The grandest and most glamorous

If you asked Arlington classic car collector Mike Ames in the past to say which of his amazing vehicles is his favorite, he might have responded by saying such a question was akin to asking him to pick his favorite child or grandchild.

However, he may have a different answer now that he has finally landed something he has always wanted.

“My goal has always been to acquire a 1933 Cadillac V16 because it is the grandest, most glamorous model ever produced!” Ames says. “Outrageous and subtle at the same time – nowhere on the car does the Cadillac name appear, just a modest V16 on the horn button in the middle of the steering wheel. From the massive four-bar bumpers and gold-plated hood ornament to concealed air valve stems on the wheels, a study in attention to detail and craftsmanship – a rare and wonderful experience!”

If you tend to believe that Mike’s description is a bit over the top, consider this as confirmation of his superlatives: The designer of this Great Depression Era masterpiece is one of the automotive world’s most renown – the legendary Harley Earl, the first head of design at General Motors.

In addition to his induction into the Automotive Hall of Fame in 1986, the Detroit Free Press, in a special section in 1999, ranked him the third-most-significant Michigan artist of the 20th century behind Aretha Franklin and Stevie Wonder.

So, Mike’s portrayal of the newest addition to his museum-like garage is entirely confirmed – this car is in every way a stunning work of American art.

Mike had known of this car and its owner for a long time and always admired its Pebble Beach Concours d’Elegance pedigree. He tried to exercise some restraint when it recently came up for auction.

“I got the call that it was coming onto the platform, and I informed the caller that I would not be a bidder. He called again as the auction commenced, and I repeated my decision. Then, it was sold to the highest bidder.

“Only problem was that bidder was ultimately disqualified, and I received a follow up call to say it was mine if I wanted it. Surely, I thought, this was meant to be, and a few days later the transport arrived at my home and rolled the magnificent beauty onto my driveway.”

This V16 Cadillac Series 452C All Weather Phaeton was one of only eight built in this body style and, today, one of the only three that remain.

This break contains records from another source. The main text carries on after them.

/-- DecodeBlkOutcome and DecodeBlkRunsTheStages: a codeword, a block corrected, and a failure of each kind but the
recheck's. -/
theorem witness_decodeBlk_exits :
    Codeword ready ready.buf 8 ∧ (after (.decodeBlk 0) ready).res = .ok ∧
    (after (.synd 1) ready).synZero = true ∧ (after (.synd 0) ready).synZero = false ∧
    (after .bm { withSyn with syn := [0, 0, 0, 1] }).res = .uncorrDegree ∧ (after .bm withSyn).res = .ok ∧
    (after .chien { doubleRoot with rootV := false }).res = .uncorrRoots ∧ (after .chien withLoc).res = .ok ∧
    (after .forney withRoot).res = .ok := by
  unfold Codeword
  decide +kernel

/-- BmFindsRecurrence: syndromes of one error, and all-zero ones. -/
theorem witness_bm :
    withSyn.Inv ∧ withSyn.initDone = true ∧ withSyn.synV = true ∧ (after .bm withSyn).locL = 1#8 ∧
    ({ withSyn with syn := [0, 0, 0, 0] } : State).Inv :=
  ⟨withSyn_inv, by decide, by decide, by decide +kernel, inv_of_check ⟨rfl, rfl, rfl, rfl, rfl, rfl, rfl⟩ (by decide +kernel)⟩

/-- ChienFindsAllRoots, ChienRootsAtMostDegree and ForneyRunsAfterFullFactoring. -/
theorem witness_chien :
    withLoc.Inv ∧ withLoc.initDone = true ∧ withLoc.locV = true ∧ ∃ t, exec .chien withLoc = .next t ∧ t.res = .ok :=
  ⟨withLoc_inv, by decide, by decide, _, exec_after _ _, by decide +kernel⟩

/-- ForneyComputesMagnitudes, with one root and with none. -/
theorem witness_forney :
    withRoot.Inv ∧ withRoot.initDone = true ∧ withRoot.rootV = true ∧
    (∀ k, k < withRoot.nroots.toNat → denominator withRoot k ≠ 0#8) ∧
    ∀ k, k < ({ withRoot with nroots := 0 } : State).nroots.toNat →
      denominator { withRoot with nroots := 0 } k ≠ 0#8 :=
  ⟨withRoot_inv, by decide, by decide, by decide +kernel, fun k hk => absurd hk (Nat.not_lt_zero k)⟩

/-- DecodeBlkIgnoresEverythingElse: two states that differ in the work state and in another block. -/
theorem witness_ignores :
    let s' : State := { withMag with buf := [(7, 0x01), (8, 0x55)] }
    ready.Inv ∧ s'.Inv ∧ ready.initDone = true ∧ s'.initDone = true ∧ ready.build = s'.build ∧ ready.cfgN = s'.cfgN ∧
    ready.cfgNpar = s'.cfgNpar ∧ ready.cfgPrim = s'.cfgPrim ∧ ready.cfgFcr = s'.cfgFcr ∧ InRange 0#16 ready ∧
    (∀ k, k < ready.cfgN.toNat →
      Memory.read ready.buf (base 0#16 ready + k) = Memory.read s'.buf (base 0#16 ready + k)) ∧ ready ≠ s' :=
  ⟨ready_inv, inv_of_check ⟨rfl, rfl, rfl, rfl, rfl, rfl, rfl⟩ (by decide +kernel), by decide, by decide, by decide, by decide, by decide,
    by decide, by decide, inRange_bounds.1, by decide, by decide +kernel⟩

/-- DecodeCorrectsUpToCapacity: the zero codeword with two bytes changed, t = 2; and the command's answer. -/
theorem witness_capacity :
    let s : State := { ready with buf := [(0, 0xFF), (7, 0x01)] }
    let c : Nat → Byte := fun _ => 0#8
    s.Inv ∧ s.initDone = true ∧ InRange 0#16 s ∧
    (∀ j, j < s.cfgNpar.toNat →
      powerSum s.tab s.cfgN.toNat (fun i => c (s.cfgN.toNat - 1 - i)) (s.tab.alpha ((s.cfgFcr.toNat + j) % 255)) = 0#8) ∧
    ((List.range s.cfgN.toNat).filter fun k => Memory.read s.buf (base 0#16 s + k) != c k).length = 2 ∧
    s.cfgNpar.toNat / 2 = 2 ∧ (after (.decodeBlk 0) s).buf = [] :=
  ⟨inv_of_check ⟨rfl, rfl, rfl, rfl, rfl, rfl, rfl⟩ (by decide +kernel), by decide, by unfold InRange; decide, by decide +kernel,
    by decide +kernel, by decide, by decide +kernel⟩

/-- DecodeCorrectsUpToCapacity, its second part: a corrected block, and a block whose search ends
with a root at or above N = 8. -/
theorem witness_capacity_any_block :
    ready.Inv ∧ ready.initDone = true ∧ InRange 0#16 ready ∧ (after (.decodeBlk 0) ready).res = .ok ∧
    (after (.decodeBlk 0) ready).synZero = false ∧
    (let s : State :=
      { ready with buf := [(0, 181), (1, 66), (2, 40), (3, 212), (4, 182), (5, 2), (6, 16), (7, 120)] };
      s.Inv ∧ s.initDone = true ∧ InRange 0#16 s ∧ (after (.decodeBlk 0) s).synZero = false ∧
      0 < (after (.decodeBlk 0) s).nroots.toNat ∧ s.cfgN.toNat ≤ (rd (after (.decodeBlk 0) s).root 0).toNat) :=
  ⟨ready_inv, by decide, inRange_bounds.1, by decide +kernel, by decide +kernel,
    inv_of_check ⟨rfl, rfl, rfl, rfl, rfl, rfl, rfl⟩ (by decide +kernel), by decide, by unfold InRange; decide,
    by decide +kernel, by decide +kernel, by decide +kernel⟩

/-- BufLenOk at its ends: no block, the whole of BUF. -/
theorem bufLenOk_bounds : BufLenOk ready ∧ BufLenOk { ready with bufLen := 256 } ∧ ¬ BufLenOk { ready with bufLen := 264 } := by
  unfold BufLenOk
  decide

/-- DecodeBufOutcome and DecodeBufIsBlockByBlock: no block, and a buffer of a good and a failed block. -/
theorem witness_decodeBuf :
    (ready.Inv ∧ ready.initDone = true ∧ BufLenOk ready) ∧
    (let s : State := { ready with bufLen := 16, buf := [(0, 0x01), (8, 0x12), (9, 0x34), (10, 0x56), (11, 0x78)] };
      s.Inv ∧ s.initDone = true ∧ BufLenOk s ∧ (after .decodeBuf s).nfail = 1#16 ∧ (after .decodeBuf s).totalCorr = 1#16) :=
  ⟨⟨ready_inv, by decide, bufLenOk_bounds.1⟩, inv_of_check ⟨rfl, rfl, rfl, rfl, rfl, rfl, rfl⟩ (by decide +kernel), by decide,
    by unfold BufLenOk; decide, by decide +kernel, by decide +kernel⟩

/-- UnsupportedAccess: a byte access, a misaligned word, the reserved size; idle and busy. -/
theorem witness_unsupported :
    (Size.byte ≠ .word ∨ (0x4000#16).toNat % 4 ≠ 0) ∧ (Size.word ≠ .word ∨ (0x0006#16).toNat % 4 ≠ 0) ∧
    (Size.reserved ≠ .word ∨ (0x0000#16).toNat % 4 ≠ 0) ∧
    (host (.write 0x4000 .byte 1) ready).running = none ∧
    (host (.read 0x0006 .word) (running 0x00 0 ready)).running = some 0 ∧
    (host (.write 0x0000 .reserved 1) (running 0x00 3 ready)).running = some 3 := by decide

/-- WritesWhileBusy: a dropped target at each end of each range, and one that is only ignored beside it (with
`writes_wr`); the completing cycle and one before it. -/
theorem witness_writesBusy :
    (∀ addr ∈ [0x0004#16, 0x0018#16, 0x0028#16, 0x4000#16, 0x40FC#16],
      addr.toNat % 4 = 0 ∧ BusyTarget smallBuild addr) ∧
    (∀ addr ∈ [0x0000#16, 0x0008#16, 0x002C#16, 0x3FFC#16, 0x4100#16],
      addr.toNat % 4 = 0 ∧ ¬ BusyTarget smallBuild addr ∧ addr.toNat ∉ [0x00C, 0x010, 0x014]) ∧
    (wr 0x000C 1 (running 0x00 0 ready)).running = some 0 ∧ (wr 0x000C 1 (running 0x00 2 ready)).running = some 2 := by
  refine ⟨by simp [BusyTarget, smallBuild], by simp [BusyTarget, smallBuild], rfl, rfl⟩

/-- ReadsWhileBusy: a register, and the ends of the EXP, LOG and GEN windows. -/
theorem witness_readsBusy :
    let s := rdAt 0x0008 (running 0x00 0 ready)
    s.running = some 0 ∧ Reads s 0x0008#16 [] ∧ (0x0008, s.statusWord) ∈ definedRegisters s ∧ s.initDone = true ∧
    (0x1000#16).toNat = 0x1000 + 4 * 0 ∧ (0x13FC#16).toNat = 0x1000 + 4 * 255 ∧ (0x23FC#16).toNat = 0x2000 + 4 * 255 ∧
    (0x27FC#16).toNat = 0x2400 + 4 * 255 := by
  refine ⟨rfl, rfl, ?_, rfl, by decide, by decide, by decide, by decide⟩
  simp [definedRegisters]

/-- ReadsWhileIdle: a result register, the last entry of a window, the first word beyond an array, the last BSTAT word. -/
theorem witness_readsIdle :
    let s := rdAt 0x002C withMag
    s.Inv ∧ s.running = none ∧ Reads s 0x002C#16 [] ∧
    (0x02C, s.result.zeroExtend 32) ∈ definedRegisters s ++ resultRegisters s ∧ (0x0400, s.syn) ∈ windows s ∧
    (0x040C#16).toNat = 0x0400 + 4 * 3 ∧ (0x0410#16).toNat = 0x0400 + 4 * 4 ∧ (0x2BFC#16).toNat = 0x2800 + 4 * 255 := by
  refine ⟨inv_of_check ⟨rfl, rfl, rfl, rfl, rfl, rfl, rfl⟩ (by decide +kernel), rfl, rfl, ?_, ?_, rfl, rfl, rfl⟩
  · simp [resultRegisters]
  · simp [windows]

/-- ConfigurationLock: a CFG write before and after INIT. -/
theorem witness_lock :
    ((wr 0x0018 60 ready).running = none ∧ (wr 0x0018 60 ready).initDone = true ∧
      Writes (wr 0x0018 60 ready) 0x0018#16 60#32 []) ∧
    (wr 0x0024 60 fresh).running = none ∧ (wr 0x0024 60 fresh).initDone = false ∧
      Writes (wr 0x0024 60 fresh) 0x0024#16 60#32 [] := by
  unfold Writes
  decide

/-- WritesWhileIdle: every writable register that never locks (with `writes_wr`), and the ends of the read-only ranges. -/
theorem witness_writesIdle :
    Writes (wr 0x000C 3 ready) 0x000C#16 3#32 [] ∧ (wr 0x000C 3 ready).running = none ∧
    Writes (wr 0x0010 3 ready) 0x0010#16 3#32 [] ∧ Writes (wr 0x0014 3 ready) 0x0014#16 3#32 [] ∧
    Writes (wr 0x0028 3 ready) 0x0028#16 3#32 [] ∧
    ∀ addr ∈ [0x0000#16, 0x0044#16, 0x0400#16, 0x2BFC#16], addr.toNat % 4 = 0 ∧
      (addr.toNat ∈ [0x000, 0x008, 0x02C, 0x030, 0x034, 0x038, 0x03C, 0x040, 0x044] ∨
        (0x400 ≤ addr.toNat ∧ addr.toNat < 0x2C00)) :=
  ⟨rfl, rfl, rfl, rfl, rfl, by simp⟩

/-- BufWordsLittleEndian: the last word of BUF, written and read. -/
theorem witness_bufWords :
    (wr 0x40FC 0x2A1B3BA9 ready).Inv ∧ (wr 0x40FC 0x2A1B3BA9 ready).running = none ∧
    (0x40FC#16).toNat = 0x4000 + 4 * 63 ∧ 4 * 63 < smallBuild.bufBytes ∧
    Writes (wr 0x40FC 0x2A1B3BA9 ready) 0x40FC#16 0x2A1B3BA9#32 [] ∧ Reads (rdAt 0x40FC ready) 0x40FC#16 [] :=
  ⟨inv_of_check ⟨rfl, rfl, rfl, rfl, rfl, rfl, rfl⟩ (by decide +kernel), rfl, rfl, by decide, rfl, rfl⟩

/-- ReservedOffsetsReadZero: the ends of the three reserved ranges, and their neighbours (with `writes_wr` and
`reads_rdAt`). -/
theorem witness_reserved :
    (∀ addr ∈ [0x0048#16, 0x03FC#16, 0x2C00#16, 0x3FFC#16, 0x4100#16, 0xFFFC#16],
      ReservedOffset smallBuild addr ∧ addr.toNat % 4 = 0) ∧
    ∀ addr ∈ [0x0044#16, 0x0400#16, 0x2BFC#16, 0x4000#16, 0x40FC#16], ¬ ReservedOffset smallBuild addr := by
  simp [ReservedOffset, smallBuild]

/-- SetWinsOverClear: the host clears INT_STAT in the cycle in which an illegal word is rejected. -/
theorem witness_setWins :
    let s := wr 0x0010 3 (running 0x02 0 ready)
    s.running = some 0 ∧ Writes s 0x0010#16 3#32 [] ∧ ∃ t, step s = .next t ∧ t.res = .rejected :=
  ⟨rfl, rfl, _, rfl, rfl⟩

It was the most expensive model in the Cadillac line that cost an astonishing $8,000 (about $160,000 in today’s dollars) in the worst of economic times in American history. The huge car weighs in at 6,100 pounds with a 149-inch wheel base and is nearly three feet longer than today’s Escalades coming off Arlington’s GM assembly line.

“Breathtaking from every angle,” Mike confirms, “with an incredible attention to detail and quality that was unrivaled at the time.

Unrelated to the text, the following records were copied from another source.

/-- FRAME_TX_END on port p: the holder's frame has left (R276, R277, R279). A transfer whose session is gone sends nothing (R301). -/
def State.frameEnd (s : State) (p : Nat) : State :=
  let x := s.port p
  match x.holder with
  | none => s
  | some g =>
    if x.st ≠ .up ∨ x.replayFull then s
    else if !g.clear ∧ (s.carrier g).isNone then
      let s1 := s.setPort p (({ x with holder := none } : Port).arbitrate s.cc s.aon.ptp)
      if g.dead then s1 else s1.keepXfer p g true false
    else
      let s0 := s.sendFrame p g
      let y := s0.port p
      if g.dead then s0.setPort p (({ y with holder := none } : Port).arbitrate s.cc s.aon.ptp)
      else if reqSegs g.x x.maxpay ≤ g.sent + 1 then
        let s1 := s0.setPort p (({ y with holder := none } : Port).arbitrate s.cc s.aon.ptp)
        { s1 with txp := { s1.txp with sentX := (s1.txp.sentX.filter fun e => e.2.x.cls != g.x.cls || e.2.x.xfer != g.x.xfer)
                                                  ++ [(p, { g with sent := g.sent + 1 })] } }
      else if !g.x.lock ∧ y.pend.any (fun h => decide (reqRank g.r < reqRank h.r)) then
        let z := y.bump 0x7C 1
        if g.att < 15 then
          s0.setPort p (({ z with holder := none, pend := z.pend ++ [{ g with att := g.att + 1, sent := 0, again := true, cut := some s.cc }] } : Port).arbitrate
            s.cc s.aon.ptp)
        else (s0.setPort p (({ z with holder := none } : Port).arbitrate s.cc s.aon.ptp)).recover p g true
      else s0.setPort p { y with holder := some { g with sent := g.sent + 1, again := false, start := s.aon.ptp } }

/-- REQUESTER_MASK at one port: pending requests are lost; a held transfer is abandoned once its frame is off the wire (R279). -/
def Port.maskOut (x : Port) (r : Requester) (cc : Nat) (t : Ptp) : Port :=
  let y := { x with pend := x.pend.filter fun g => g.r ≠ r }
  match y.holder with
  | some g =>
    if g.r ≠ r then y
    else if y.replayFull then ({ y with holder := none } : Port).arbitrate cc t
    else { y with holder := some { g with dead := true } }
  | none => y

/-- The transfers of message egress that a mask takes from a port before a frame of theirs has begun. -/
def Port.maskLost (x : Port) (r : Requester) : List Grant :=
  if r ≠ .msg then []
  else x.pend.filter (fun g => g.r = .msg) ++ (x.holder.filter fun g => g.r = .msg && !g.dead && x.replayFull).toList

/-- REQUESTER_MASK (R279). A message whose request the mask takes is not lost: it waits at message egress until the mask is off, because every
MSG.SEND is answered (R196; log entry 77). Arbiters that are held in reset take no mask (R431). -/
def execRequesterMask (r : Requester) (masked : Bool) (s : State) : Host.Outcome State Fault Refusal :=
  if s.vent.startup.held then .next s
  else if masked then
    let s1 := { s with masks := if s.masks.contains r then s.masks else s.masks ++ [r],
                       ports := s.ports.map fun e => (e.1, e.2.maskOut r s.cc s.aon.ptp) }
    .next ((s.ports.map fun e => (e.2.maskLost r).map fun g => (e.1, g)).flatten.foldl (fun (u : State) e => u.park' e.1 e.2 false) s1)
  else .next { s with masks := s.masks.filter fun q => q ≠ r }

/-- An acknowledgement frees every frame up to ACKSEQ (R267); a sender that the full replay buffer has held begins its next frame. -/
def Port.ack (x : Port) (n : Nat) (t : Ptp) : Port :=
  if x.replay.any fun e => e.1 == n then
    { x with replay := (x.replay.dropWhile fun e => e.1 != n).drop 1,
             holder := if x.replayFull then x.holder.map fun g => { g with start := t } else x.holder }
  else x

/-- The FEC codewords that a frame's arrival reports (R292). -/
def Port.fec (x : Port) (cw uc : Nat) : Port := (x.bump 0x68 cw).bump 0x6C uc

/-- A received frame's stamp (R270). -/
def Port.rxStamp (x : Port) (t : Ptp) (c : Carriage) : Port := if c.ts then x.stamp t false 0 c.xfer else x

/-- The CRC-32 of a DIRECT frame holds, and LEN counts its body (R266). -/
def frameOk (f : DFrame) : Bool := crc32 (beBytes 8 f.hdr ++ f.body) == f.crc && fld f.hdr 39 28 == f.body.length

/-- A DIRECT frame at an UP port (R265 to R267). A frame of a reserved FTYPE, of another CVER or of a reserved CLASS is dropped and counted.
DEDUCED (log entry 42): each DATA frame in sequence is acknowledged at once with an LACK. -/
def Port.directRx (x : Port) (t : Ptp) (f : DFrame) : Port :=
  if !frameOk f then (({ x with lnak := some x.rxSeq } : Port).bump 0x70 1).linkFrame 3
  else
    let y := (x.ack (fld f.hdr 47 40) t).bump 0x64 1
    let n := fld f.hdr 55 48
    let c := bodyCar f.body
    if fld f.hdr 63 56 ≠ 1 then y.bump 0x78 1
    else if n = (y.rxSeq + 1) % 256 then
      let z := ({ y with rxSeq := n, lnak := none } : Port).linkFrame 2
      if c.cver ≠ 1 ∨ 5 ≤ c.cls then z.bump 0x78 1 else z.rxStamp t c
    else if y.lnak.isSome ∨ (y.rxSeq + 256 - n) % 256 < 128 then y
    else ({ y with lnak := some y.rxSeq } : Port).linkFrame 3

/-- DIRECT_DATA_FRAME (R267). -/
def execDirectDataFrame (p : Nat) (f : DFrame) (s : State) : Host.Outcome State Fault Refusal :=
  onPort p s fun u =>
    let x := u.port p
    if x.st = .up ∧ x.mode = 1 then u.setPort p (((x.fec f.feccw f.fecuc).directRx u.aon.ptp f).arbitrate u.cc u.aon.ptp) else u

/-- LACK (R267), a frame received (R292). -/
def execLack (p ackseq : Nat) (s : State) : Host.Outcome State Fault Refusal :=
  onPort p s fun u =>
    let x := u.port p
    if x.st = .up ∧ x.mode = 1 then u.setPort p ((x.ack ackseq u.aon.ptp).bump 0x64 1) else u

“Note the polished, stainless steel inlay that follows the outline of the fenders and upper body. The huge engine is turbine smooth with tremendous torque, allowing one to drive in high gear at very low speeds, dramatically reducing the need to shift gears in those days before automatic transmission.

“Personally, I am a big fan of Cadillac history from its beginning in 1903. Their dominance in the luxury market was unrivaled for decades, with domestic sales typically three times of their combined rivals, Lincoln and Chrysler.”

His newly-acquired depression era masterpiece is a magnificent demonstration of the company’s determination to set the highest bar in American automobile manufacturing. Anyone who sees this V16 Phaeton will know just how that result was achieved.

Cadillac’s slogan as “The Standard of the World” was born, proven and acknowledged with Harley Earl’s artistic achievement, and Mike Ames’ forever goal has been reached.